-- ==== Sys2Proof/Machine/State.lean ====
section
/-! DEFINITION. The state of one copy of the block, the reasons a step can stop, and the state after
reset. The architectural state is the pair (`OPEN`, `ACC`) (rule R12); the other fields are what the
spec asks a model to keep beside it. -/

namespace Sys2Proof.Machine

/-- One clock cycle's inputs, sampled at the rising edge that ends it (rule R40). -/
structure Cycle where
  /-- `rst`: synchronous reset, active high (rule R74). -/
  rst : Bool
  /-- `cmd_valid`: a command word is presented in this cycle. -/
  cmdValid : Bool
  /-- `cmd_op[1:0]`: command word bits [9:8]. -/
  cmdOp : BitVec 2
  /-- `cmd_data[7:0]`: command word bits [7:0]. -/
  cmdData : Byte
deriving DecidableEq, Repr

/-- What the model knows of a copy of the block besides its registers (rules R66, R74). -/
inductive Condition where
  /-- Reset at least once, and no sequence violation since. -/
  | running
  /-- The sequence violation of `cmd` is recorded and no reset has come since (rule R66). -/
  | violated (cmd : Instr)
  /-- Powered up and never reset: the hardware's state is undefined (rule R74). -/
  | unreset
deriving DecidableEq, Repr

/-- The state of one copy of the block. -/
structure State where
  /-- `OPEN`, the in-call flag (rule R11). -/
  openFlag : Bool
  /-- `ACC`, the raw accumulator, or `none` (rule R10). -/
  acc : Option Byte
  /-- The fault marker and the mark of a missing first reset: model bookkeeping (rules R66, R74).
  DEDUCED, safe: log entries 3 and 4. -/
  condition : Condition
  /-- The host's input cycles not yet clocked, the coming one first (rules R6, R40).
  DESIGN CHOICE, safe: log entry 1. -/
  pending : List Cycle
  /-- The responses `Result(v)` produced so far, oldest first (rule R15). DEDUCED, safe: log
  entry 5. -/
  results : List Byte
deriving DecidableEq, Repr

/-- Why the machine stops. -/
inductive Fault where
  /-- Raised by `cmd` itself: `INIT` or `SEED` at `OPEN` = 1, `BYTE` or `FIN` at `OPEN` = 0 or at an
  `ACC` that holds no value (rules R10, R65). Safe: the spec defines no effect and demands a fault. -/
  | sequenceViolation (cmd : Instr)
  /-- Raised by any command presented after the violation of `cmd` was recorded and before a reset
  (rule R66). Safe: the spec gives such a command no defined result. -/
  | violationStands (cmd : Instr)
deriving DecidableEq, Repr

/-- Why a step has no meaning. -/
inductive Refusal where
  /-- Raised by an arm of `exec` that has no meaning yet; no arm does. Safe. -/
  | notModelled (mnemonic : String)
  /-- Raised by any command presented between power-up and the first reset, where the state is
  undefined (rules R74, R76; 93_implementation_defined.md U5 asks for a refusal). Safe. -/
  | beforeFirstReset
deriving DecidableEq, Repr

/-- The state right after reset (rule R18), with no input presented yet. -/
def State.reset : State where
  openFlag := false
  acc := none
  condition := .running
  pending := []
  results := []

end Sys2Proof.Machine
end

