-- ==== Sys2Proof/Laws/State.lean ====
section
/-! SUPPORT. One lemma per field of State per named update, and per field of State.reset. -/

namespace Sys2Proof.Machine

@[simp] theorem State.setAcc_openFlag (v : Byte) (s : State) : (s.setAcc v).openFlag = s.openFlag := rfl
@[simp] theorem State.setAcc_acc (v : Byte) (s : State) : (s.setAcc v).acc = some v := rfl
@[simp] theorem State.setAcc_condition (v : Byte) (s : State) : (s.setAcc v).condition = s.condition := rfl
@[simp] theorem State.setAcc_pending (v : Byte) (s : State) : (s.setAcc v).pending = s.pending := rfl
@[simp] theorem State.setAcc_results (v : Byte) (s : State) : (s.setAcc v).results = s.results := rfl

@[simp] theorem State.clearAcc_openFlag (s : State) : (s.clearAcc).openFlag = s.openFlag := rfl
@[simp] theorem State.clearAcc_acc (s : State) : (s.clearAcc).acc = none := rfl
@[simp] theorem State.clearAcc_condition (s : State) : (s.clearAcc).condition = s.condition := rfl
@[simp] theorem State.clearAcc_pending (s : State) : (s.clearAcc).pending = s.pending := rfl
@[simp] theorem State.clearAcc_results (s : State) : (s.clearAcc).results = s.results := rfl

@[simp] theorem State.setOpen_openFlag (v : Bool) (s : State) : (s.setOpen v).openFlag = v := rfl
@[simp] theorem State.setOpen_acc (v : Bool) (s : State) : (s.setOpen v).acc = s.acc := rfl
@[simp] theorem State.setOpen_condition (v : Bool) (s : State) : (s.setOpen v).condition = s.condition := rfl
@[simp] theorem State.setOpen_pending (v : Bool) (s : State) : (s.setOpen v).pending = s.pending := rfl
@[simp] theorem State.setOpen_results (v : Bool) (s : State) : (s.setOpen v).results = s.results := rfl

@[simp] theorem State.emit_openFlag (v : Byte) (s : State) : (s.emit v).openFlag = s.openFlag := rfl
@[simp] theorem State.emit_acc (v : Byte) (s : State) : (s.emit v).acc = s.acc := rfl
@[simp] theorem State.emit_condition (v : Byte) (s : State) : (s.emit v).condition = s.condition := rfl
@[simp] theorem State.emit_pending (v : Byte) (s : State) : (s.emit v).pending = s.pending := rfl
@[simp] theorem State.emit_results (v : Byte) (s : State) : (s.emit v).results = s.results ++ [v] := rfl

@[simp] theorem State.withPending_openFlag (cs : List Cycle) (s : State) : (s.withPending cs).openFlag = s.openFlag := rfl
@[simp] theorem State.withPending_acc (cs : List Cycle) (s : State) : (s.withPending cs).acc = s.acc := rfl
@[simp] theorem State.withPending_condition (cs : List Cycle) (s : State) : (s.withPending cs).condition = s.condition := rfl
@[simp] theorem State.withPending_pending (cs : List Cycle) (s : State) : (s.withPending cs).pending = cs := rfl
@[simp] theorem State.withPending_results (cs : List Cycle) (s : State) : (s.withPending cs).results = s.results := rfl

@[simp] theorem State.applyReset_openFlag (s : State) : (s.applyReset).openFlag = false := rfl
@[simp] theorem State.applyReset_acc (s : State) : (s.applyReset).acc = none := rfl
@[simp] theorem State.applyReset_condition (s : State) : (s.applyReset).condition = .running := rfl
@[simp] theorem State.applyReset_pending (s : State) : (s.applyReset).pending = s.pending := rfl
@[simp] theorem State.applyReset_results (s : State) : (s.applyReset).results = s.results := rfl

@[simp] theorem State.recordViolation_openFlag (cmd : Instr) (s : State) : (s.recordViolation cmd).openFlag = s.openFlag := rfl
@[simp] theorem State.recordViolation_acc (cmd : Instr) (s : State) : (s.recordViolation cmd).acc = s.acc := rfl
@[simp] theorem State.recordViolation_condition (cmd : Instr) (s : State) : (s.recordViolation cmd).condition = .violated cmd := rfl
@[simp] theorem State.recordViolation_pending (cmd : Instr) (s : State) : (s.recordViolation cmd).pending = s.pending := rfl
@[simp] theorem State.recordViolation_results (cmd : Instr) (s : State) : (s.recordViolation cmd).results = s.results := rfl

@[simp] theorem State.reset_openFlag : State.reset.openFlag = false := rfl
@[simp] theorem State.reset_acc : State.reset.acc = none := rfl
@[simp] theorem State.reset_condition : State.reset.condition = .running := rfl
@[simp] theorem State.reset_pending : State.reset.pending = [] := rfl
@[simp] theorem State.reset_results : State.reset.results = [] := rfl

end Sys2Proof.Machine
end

Task details:
Reproduce exactly the lines from the beginning of the entries above up to and including the line that contains "bits [9:8]. -/".

Answer to the exercise:
-- ==== Sys2Proof/Machine/State.lean ====
section
/-! DEFINITION. The state of one copy of the block, the reasons a step can stop, and the state after
reset. The architectural state is the pair (`OPEN`, `ACC`) (rule R12); the other fields are what the
spec asks a model to keep beside it. -/

namespace Sys2Proof.Machine

/-- One clock cycle's inputs, sampled at the rising edge that ends it (rule R40). -/
structure Cycle where
  /-- `rst`: synchronous reset, active high (rule R74). -/
  rst : Bool
  /-- `cmd_valid`: a command word is presented in this cycle. -/
  cmdValid : Bool
  /-- `cmd_op[1:0]`: command word bits [9:8]. -/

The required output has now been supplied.